▶ [About this exercise]: Across the records below, how many lines include the string "endOfData"? State the number and nothing more.

▶ [Data section]:
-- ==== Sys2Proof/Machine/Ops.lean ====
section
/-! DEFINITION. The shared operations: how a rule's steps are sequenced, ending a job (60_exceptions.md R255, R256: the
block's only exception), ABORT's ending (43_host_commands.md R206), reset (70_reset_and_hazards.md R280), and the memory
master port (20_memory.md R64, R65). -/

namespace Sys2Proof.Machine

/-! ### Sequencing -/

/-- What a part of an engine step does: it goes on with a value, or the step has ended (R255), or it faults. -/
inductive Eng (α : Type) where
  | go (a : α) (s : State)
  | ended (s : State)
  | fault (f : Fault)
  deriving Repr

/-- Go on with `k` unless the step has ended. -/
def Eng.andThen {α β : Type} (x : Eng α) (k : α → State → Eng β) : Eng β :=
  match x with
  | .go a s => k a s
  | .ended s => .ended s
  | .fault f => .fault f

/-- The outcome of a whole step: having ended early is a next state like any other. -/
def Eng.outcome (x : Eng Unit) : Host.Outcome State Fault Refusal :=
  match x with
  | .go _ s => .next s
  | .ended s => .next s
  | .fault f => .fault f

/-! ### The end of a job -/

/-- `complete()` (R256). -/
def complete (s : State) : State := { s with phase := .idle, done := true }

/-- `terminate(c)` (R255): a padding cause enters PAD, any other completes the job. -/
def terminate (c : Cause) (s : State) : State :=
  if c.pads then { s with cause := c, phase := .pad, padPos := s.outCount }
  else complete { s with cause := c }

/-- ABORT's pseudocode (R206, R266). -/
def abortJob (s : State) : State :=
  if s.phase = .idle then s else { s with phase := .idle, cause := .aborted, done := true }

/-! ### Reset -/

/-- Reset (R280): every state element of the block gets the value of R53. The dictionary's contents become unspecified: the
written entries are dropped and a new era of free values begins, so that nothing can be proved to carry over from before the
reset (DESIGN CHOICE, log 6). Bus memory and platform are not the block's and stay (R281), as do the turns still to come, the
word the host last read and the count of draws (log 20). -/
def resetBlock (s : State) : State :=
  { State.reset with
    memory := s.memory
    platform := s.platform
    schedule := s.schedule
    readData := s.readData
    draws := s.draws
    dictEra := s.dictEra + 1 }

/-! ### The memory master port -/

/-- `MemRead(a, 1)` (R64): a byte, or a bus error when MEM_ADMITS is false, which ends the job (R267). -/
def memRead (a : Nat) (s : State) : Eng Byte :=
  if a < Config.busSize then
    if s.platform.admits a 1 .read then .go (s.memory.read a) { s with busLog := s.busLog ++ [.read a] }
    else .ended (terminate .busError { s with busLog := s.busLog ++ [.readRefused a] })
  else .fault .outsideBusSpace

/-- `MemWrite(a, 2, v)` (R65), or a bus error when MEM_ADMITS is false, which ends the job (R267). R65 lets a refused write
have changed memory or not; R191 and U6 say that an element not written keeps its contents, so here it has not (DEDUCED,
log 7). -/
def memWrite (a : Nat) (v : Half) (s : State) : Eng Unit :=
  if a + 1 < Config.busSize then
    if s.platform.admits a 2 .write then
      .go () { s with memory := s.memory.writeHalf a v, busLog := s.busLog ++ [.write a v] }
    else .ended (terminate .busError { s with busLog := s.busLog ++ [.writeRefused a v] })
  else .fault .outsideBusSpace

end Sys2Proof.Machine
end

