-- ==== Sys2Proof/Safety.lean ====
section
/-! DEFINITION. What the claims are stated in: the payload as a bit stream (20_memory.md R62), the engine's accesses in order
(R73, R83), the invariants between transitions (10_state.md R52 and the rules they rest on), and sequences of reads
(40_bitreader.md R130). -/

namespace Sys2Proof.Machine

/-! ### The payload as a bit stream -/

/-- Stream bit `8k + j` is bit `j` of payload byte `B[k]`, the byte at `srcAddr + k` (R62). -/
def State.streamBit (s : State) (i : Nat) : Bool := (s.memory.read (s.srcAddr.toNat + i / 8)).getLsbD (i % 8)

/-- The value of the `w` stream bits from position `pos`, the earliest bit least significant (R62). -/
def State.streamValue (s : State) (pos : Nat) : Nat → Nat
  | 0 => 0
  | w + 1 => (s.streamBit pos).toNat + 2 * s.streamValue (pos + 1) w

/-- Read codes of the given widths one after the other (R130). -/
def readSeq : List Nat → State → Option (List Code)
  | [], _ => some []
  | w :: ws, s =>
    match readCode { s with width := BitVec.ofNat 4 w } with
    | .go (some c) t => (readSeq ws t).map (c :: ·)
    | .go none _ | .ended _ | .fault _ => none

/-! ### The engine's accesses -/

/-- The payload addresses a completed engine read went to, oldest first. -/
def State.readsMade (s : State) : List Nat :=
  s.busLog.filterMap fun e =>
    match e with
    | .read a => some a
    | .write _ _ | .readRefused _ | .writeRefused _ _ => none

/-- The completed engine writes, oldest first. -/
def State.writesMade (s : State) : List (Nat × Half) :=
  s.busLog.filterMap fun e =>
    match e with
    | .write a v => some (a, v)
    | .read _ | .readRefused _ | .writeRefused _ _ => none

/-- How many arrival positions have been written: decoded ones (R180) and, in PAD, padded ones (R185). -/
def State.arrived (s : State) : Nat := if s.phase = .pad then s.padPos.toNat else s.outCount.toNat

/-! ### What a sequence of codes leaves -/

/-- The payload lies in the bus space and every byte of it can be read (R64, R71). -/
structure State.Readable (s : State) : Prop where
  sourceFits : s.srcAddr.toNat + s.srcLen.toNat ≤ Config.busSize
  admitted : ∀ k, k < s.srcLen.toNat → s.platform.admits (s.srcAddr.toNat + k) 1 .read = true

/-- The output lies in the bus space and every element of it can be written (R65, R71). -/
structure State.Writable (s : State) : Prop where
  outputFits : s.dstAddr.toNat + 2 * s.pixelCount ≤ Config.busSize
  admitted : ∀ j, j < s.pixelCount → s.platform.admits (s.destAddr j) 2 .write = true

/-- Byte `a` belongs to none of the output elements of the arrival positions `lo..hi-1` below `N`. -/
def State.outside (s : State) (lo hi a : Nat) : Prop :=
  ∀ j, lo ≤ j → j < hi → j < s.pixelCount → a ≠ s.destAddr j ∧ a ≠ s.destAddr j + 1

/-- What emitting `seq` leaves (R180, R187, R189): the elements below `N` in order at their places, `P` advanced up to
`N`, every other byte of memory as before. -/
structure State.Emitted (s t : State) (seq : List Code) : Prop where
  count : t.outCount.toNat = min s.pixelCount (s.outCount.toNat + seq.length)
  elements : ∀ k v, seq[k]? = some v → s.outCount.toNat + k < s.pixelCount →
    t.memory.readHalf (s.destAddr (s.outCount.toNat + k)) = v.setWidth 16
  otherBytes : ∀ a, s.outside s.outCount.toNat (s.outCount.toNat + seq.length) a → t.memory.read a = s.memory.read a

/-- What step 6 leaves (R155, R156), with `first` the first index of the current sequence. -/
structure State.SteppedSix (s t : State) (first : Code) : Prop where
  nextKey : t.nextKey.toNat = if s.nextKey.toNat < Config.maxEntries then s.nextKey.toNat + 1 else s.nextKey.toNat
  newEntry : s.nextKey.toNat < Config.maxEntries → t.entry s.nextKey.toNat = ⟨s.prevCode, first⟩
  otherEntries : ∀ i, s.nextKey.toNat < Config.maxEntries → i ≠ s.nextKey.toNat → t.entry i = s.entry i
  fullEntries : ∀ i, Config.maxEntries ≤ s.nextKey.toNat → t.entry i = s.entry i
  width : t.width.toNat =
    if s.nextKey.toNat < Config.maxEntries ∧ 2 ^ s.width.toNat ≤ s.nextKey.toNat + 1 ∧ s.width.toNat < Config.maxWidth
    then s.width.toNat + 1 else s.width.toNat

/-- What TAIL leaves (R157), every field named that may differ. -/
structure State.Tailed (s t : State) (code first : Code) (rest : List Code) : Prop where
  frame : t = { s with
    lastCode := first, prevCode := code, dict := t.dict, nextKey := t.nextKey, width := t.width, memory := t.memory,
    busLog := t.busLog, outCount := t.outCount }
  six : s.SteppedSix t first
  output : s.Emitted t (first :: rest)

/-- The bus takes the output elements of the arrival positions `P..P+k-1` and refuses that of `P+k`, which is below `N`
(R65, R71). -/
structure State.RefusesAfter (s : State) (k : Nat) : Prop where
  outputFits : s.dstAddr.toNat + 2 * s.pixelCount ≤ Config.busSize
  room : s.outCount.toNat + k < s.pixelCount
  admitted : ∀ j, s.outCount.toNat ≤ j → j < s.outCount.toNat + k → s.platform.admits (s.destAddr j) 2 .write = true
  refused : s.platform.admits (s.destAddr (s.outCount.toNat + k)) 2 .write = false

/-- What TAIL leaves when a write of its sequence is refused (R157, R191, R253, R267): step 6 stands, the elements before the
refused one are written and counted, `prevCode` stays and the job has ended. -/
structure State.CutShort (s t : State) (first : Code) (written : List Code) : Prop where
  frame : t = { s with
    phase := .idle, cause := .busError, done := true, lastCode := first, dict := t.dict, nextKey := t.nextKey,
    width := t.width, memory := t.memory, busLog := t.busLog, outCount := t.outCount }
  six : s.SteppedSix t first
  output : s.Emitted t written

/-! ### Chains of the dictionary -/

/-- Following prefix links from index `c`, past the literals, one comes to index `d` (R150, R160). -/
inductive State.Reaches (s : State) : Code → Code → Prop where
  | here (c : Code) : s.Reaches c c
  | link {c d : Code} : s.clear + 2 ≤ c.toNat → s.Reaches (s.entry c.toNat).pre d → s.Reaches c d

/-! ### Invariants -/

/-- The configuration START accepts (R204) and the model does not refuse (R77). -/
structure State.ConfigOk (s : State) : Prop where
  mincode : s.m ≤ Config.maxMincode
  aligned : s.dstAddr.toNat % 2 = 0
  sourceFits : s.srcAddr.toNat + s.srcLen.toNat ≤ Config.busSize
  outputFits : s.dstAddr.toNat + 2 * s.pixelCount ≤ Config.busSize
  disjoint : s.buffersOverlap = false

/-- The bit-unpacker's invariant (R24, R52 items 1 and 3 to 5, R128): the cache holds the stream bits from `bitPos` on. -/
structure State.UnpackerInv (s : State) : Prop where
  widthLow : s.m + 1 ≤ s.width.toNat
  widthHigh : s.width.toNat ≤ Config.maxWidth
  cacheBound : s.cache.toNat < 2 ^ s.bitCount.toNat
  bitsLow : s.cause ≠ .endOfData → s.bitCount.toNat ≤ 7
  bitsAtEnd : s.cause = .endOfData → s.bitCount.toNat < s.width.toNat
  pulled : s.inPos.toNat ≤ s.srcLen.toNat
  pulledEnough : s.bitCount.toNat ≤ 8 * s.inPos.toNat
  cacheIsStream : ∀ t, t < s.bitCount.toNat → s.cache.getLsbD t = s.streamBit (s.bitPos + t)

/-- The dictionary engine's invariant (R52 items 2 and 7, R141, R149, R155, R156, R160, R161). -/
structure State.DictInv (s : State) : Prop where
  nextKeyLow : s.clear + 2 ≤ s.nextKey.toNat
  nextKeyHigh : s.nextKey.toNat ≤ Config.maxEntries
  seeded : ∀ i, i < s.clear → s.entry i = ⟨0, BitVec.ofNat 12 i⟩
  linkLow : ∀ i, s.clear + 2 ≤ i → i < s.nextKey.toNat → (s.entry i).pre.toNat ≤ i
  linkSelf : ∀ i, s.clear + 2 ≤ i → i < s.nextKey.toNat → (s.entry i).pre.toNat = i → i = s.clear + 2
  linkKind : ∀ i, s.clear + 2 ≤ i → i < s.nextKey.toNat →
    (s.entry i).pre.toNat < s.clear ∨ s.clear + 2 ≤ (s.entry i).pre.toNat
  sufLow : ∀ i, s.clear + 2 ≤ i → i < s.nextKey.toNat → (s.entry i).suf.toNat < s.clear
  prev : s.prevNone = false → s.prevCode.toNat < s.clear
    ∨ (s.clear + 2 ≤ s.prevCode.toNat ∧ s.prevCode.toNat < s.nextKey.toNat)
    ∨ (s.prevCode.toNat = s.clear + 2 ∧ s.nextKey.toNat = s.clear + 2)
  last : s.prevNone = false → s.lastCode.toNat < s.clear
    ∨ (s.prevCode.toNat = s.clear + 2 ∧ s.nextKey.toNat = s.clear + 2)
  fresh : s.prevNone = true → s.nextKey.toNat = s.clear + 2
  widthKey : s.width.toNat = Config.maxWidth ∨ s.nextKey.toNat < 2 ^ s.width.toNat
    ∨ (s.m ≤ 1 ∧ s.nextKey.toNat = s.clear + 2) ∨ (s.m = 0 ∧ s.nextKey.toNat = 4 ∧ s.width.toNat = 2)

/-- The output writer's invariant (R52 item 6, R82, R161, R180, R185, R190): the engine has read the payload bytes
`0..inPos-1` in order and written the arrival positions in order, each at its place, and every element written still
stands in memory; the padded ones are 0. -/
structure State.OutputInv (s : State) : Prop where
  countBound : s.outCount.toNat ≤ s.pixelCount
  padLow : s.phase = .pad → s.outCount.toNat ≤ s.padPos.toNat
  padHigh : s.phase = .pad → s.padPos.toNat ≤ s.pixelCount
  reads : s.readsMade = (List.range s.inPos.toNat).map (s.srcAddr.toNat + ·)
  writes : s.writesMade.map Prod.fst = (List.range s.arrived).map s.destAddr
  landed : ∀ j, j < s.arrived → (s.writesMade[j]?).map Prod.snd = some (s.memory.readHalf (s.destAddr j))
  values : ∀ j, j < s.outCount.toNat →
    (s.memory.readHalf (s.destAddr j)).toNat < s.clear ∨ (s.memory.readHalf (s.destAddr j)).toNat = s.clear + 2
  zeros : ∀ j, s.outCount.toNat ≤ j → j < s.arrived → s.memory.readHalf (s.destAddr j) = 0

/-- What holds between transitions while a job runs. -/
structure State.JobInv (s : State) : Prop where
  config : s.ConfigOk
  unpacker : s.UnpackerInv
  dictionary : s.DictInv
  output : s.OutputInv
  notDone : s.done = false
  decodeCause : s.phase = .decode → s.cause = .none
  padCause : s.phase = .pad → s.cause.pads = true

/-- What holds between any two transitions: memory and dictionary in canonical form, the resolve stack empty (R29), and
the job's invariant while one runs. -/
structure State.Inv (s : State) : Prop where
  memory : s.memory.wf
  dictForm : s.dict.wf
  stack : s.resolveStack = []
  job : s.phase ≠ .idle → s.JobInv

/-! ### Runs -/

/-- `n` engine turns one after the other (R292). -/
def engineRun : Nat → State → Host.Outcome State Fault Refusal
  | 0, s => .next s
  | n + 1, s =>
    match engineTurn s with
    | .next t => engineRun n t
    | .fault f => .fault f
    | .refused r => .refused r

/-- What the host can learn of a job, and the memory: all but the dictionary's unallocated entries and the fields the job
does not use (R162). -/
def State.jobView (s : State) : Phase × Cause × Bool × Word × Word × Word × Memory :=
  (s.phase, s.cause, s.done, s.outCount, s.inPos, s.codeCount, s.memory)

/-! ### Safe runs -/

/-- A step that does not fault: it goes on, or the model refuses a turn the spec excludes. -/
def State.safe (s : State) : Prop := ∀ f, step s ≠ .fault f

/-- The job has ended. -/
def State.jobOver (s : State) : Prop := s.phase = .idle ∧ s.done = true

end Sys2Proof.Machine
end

▶ [Exercise result]: 2